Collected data
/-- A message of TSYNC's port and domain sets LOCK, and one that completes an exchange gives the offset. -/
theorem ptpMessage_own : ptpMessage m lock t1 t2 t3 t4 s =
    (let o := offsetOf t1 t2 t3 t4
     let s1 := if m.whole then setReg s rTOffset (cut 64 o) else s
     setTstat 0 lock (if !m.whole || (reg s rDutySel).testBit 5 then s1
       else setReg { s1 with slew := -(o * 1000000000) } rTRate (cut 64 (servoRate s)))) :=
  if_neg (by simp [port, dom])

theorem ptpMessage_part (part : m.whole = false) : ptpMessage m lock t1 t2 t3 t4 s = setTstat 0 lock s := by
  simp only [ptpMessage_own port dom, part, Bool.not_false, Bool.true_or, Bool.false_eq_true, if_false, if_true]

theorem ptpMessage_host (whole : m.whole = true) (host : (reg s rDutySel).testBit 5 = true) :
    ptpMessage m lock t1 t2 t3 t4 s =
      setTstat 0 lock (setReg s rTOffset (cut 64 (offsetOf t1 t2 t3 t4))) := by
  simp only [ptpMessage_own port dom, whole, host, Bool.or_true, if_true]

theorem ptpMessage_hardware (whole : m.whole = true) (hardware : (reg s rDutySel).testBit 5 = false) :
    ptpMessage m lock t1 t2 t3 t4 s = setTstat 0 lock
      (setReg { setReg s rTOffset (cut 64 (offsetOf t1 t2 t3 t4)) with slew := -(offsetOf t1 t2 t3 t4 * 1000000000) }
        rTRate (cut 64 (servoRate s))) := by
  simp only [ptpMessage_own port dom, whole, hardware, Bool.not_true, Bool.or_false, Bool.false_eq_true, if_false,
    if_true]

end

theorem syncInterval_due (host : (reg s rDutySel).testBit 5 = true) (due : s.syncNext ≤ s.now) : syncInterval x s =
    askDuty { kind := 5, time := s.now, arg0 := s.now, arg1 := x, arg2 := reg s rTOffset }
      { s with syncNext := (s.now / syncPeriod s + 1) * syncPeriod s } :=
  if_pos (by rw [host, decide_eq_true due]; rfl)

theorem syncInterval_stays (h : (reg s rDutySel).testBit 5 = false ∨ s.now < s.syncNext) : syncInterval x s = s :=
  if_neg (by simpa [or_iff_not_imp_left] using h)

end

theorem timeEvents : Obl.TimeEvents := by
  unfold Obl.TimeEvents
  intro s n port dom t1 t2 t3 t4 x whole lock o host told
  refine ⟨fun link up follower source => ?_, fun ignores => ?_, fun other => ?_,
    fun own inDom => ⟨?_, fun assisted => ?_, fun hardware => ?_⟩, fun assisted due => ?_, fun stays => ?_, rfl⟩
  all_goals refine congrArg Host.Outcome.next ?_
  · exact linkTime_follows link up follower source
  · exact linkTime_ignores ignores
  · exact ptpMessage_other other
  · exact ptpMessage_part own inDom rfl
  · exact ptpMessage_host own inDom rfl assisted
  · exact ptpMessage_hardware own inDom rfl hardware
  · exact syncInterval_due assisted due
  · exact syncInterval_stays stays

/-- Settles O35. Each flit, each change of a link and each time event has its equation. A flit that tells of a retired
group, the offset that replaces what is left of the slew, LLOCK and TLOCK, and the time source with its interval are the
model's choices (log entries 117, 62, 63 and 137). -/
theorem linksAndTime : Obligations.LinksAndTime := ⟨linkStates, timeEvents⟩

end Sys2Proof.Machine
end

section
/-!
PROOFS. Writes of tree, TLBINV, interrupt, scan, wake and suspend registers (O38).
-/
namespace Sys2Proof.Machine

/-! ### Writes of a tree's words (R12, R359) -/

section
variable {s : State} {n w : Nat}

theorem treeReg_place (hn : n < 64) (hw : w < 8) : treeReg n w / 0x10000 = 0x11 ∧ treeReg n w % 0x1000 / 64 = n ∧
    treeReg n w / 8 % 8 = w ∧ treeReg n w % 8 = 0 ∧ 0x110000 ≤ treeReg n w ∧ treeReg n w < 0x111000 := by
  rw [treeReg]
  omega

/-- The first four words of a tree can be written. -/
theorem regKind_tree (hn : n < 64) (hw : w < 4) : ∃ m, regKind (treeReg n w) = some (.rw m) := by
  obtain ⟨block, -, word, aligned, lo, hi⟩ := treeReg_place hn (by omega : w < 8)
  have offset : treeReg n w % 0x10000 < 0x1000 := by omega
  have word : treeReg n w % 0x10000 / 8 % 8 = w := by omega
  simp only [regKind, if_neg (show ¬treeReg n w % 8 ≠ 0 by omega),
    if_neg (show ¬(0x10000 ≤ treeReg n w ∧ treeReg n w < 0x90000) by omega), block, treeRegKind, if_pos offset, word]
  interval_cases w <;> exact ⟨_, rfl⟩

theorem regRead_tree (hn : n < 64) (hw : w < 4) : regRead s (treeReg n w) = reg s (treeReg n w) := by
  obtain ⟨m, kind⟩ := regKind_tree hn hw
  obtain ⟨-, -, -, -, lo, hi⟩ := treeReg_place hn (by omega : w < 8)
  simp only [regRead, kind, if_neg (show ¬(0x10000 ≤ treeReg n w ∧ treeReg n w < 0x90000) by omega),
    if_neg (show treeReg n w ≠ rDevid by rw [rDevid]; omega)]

Exercise:
Please copy out every line shown above, exactly.

Expected answer:
/-- A message of TSYNC's port and domain sets LOCK, and one that completes an exchange gives the offset. -/
theorem ptpMessage_own : ptpMessage m lock t1 t2 t3 t4 s =
    (let o := offsetOf t1 t2 t3 t4
     let s1 := if m.whole then setReg s rTOffset (cut 64 o) else s
     setTstat 0 lock (if !m.whole || (reg s rDutySel).testBit 5 then s1
       else setReg { s1 with slew := -(o * 1000000000) } rTRate (cut 64 (servoRate s)))) :=
  if_neg (by simp [port, dom])

theorem ptpMessage_part (part : m.whole = false) : ptpMessage m lock t1 t2 t3 t4 s = setTstat 0 lock s := by
  simp only [ptpMessage_own port dom, part, Bool.not_false, Bool.true_or, Bool.false_eq_true, if_false, if_true]

theorem ptpMessage_host (whole : m.whole = true) (host : (reg s rDutySel).testBit 5 = true) :
    ptpMessage m lock t1 t2 t3 t4 s =
      setTstat 0 lock (setReg s rTOffset (cut 64 (offsetOf t1 t2 t3 t4))) := by
  simp only [ptpMessage_own port dom, whole, host, Bool.or_true, if_true]

theorem ptpMessage_hardware (whole : m.whole = true) (hardware : (reg s rDutySel).testBit 5 = false) :
    ptpMessage m lock t1 t2 t3 t4 s = setTstat 0 lock
      (setReg { setReg s rTOffset (cut 64 (offsetOf t1 t2 t3 t4)) with slew := -(offsetOf t1 t2 t3 t4 * 1000000000) }
        rTRate (cut 64 (servoRate s))) := by
  simp only [ptpMessage_own port dom, whole, hardware, Bool.not_true, Bool.or_false, Bool.false_eq_true, if_false,
    if_true]

end

theorem syncInterval_due (host : (reg s rDutySel).testBit 5 = true) (due : s.syncNext ≤ s.now) : syncInterval x s =
    askDuty { kind := 5, time := s.now, arg0 := s.now, arg1 := x, arg2 := reg s rTOffset }
      { s with syncNext := (s.now / syncPeriod s + 1) * syncPeriod s } :=
  if_pos (by rw [host, decide_eq_true due]; rfl)

theorem syncInterval_stays (h : (reg s rDutySel).testBit 5 = false ∨ s.now < s.syncNext) : syncInterval x s = s :=
  if_neg (by simpa [or_iff_not_imp_left] using h)

end

theorem timeEvents : Obl.TimeEvents := by
  unfold Obl.TimeEvents
  intro s n port dom t1 t2 t3 t4 x whole lock o host told
  refine ⟨fun link up follower source => ?_, fun ignores => ?_, fun other => ?_,
    fun own inDom => ⟨?_, fun assisted => ?_, fun hardware => ?_⟩, fun assisted due => ?_, fun stays => ?_, rfl⟩
  all_goals refine congrArg Host.Outcome.next ?_
  · exact linkTime_follows link up follower source
  · exact linkTime_ignores ignores
  · exact ptpMessage_other other
  · exact ptpMessage_part own inDom rfl
  · exact ptpMessage_host own inDom rfl assisted
  · exact ptpMessage_hardware own inDom rfl hardware
  · exact syncInterval_due assisted due
  · exact syncInterval_stays stays

/-- Settles O35. Each flit, each change of a link and each time event has its equation. A flit that tells of a retired
group, the offset that replaces what is left of the slew, LLOCK and TLOCK, and the time source with its interval are the
model's choices (log entries 117, 62, 63 and 137). -/
theorem linksAndTime : Obligations.LinksAndTime := ⟨linkStates, timeEvents⟩

end Sys2Proof.Machine
end

section
/-!
PROOFS. Writes of tree, TLBINV, interrupt, scan, wake and suspend registers (O38).
-/
namespace Sys2Proof.Machine

/-! ### Writes of a tree's words (R12, R359) -/

section
variable {s : State} {n w : Nat}

theorem treeReg_place (hn : n < 64) (hw : w < 8) : treeReg n w / 0x10000 = 0x11 ∧ treeReg n w % 0x1000 / 64 = n ∧
    treeReg n w / 8 % 8 = w ∧ treeReg n w % 8 = 0 ∧ 0x110000 ≤ treeReg n w ∧ treeReg n w < 0x111000 := by
  rw [treeReg]
  omega

/-- The first four words of a tree can be written. -/
theorem regKind_tree (hn : n < 64) (hw : w < 4) : ∃ m, regKind (treeReg n w) = some (.rw m) := by
  obtain ⟨block, -, word, aligned, lo, hi⟩ := treeReg_place hn (by omega : w < 8)
  have offset : treeReg n w % 0x10000 < 0x1000 := by omega
  have word : treeReg n w % 0x10000 / 8 % 8 = w := by omega
  simp only [regKind, if_neg (show ¬treeReg n w % 8 ≠ 0 by omega),
    if_neg (show ¬(0x10000 ≤ treeReg n w ∧ treeReg n w < 0x90000) by omega), block, treeRegKind, if_pos offset, word]
  interval_cases w <;> exact ⟨_, rfl⟩

theorem regRead_tree (hn : n < 64) (hw : w < 4) : regRead s (treeReg n w) = reg s (treeReg n w) := by
  obtain ⟨m, kind⟩ := regKind_tree hn hw
  obtain ⟨-, -, -, -, lo, hi⟩ := treeReg_place hn (by omega : w < 8)
  simp only [regRead, kind, if_neg (show ¬(0x10000 ≤ treeReg n w ∧ treeReg n w < 0x90000) by omega),
    if_neg (show treeReg n w ≠ rDevid by rw [rDevid]; omega)]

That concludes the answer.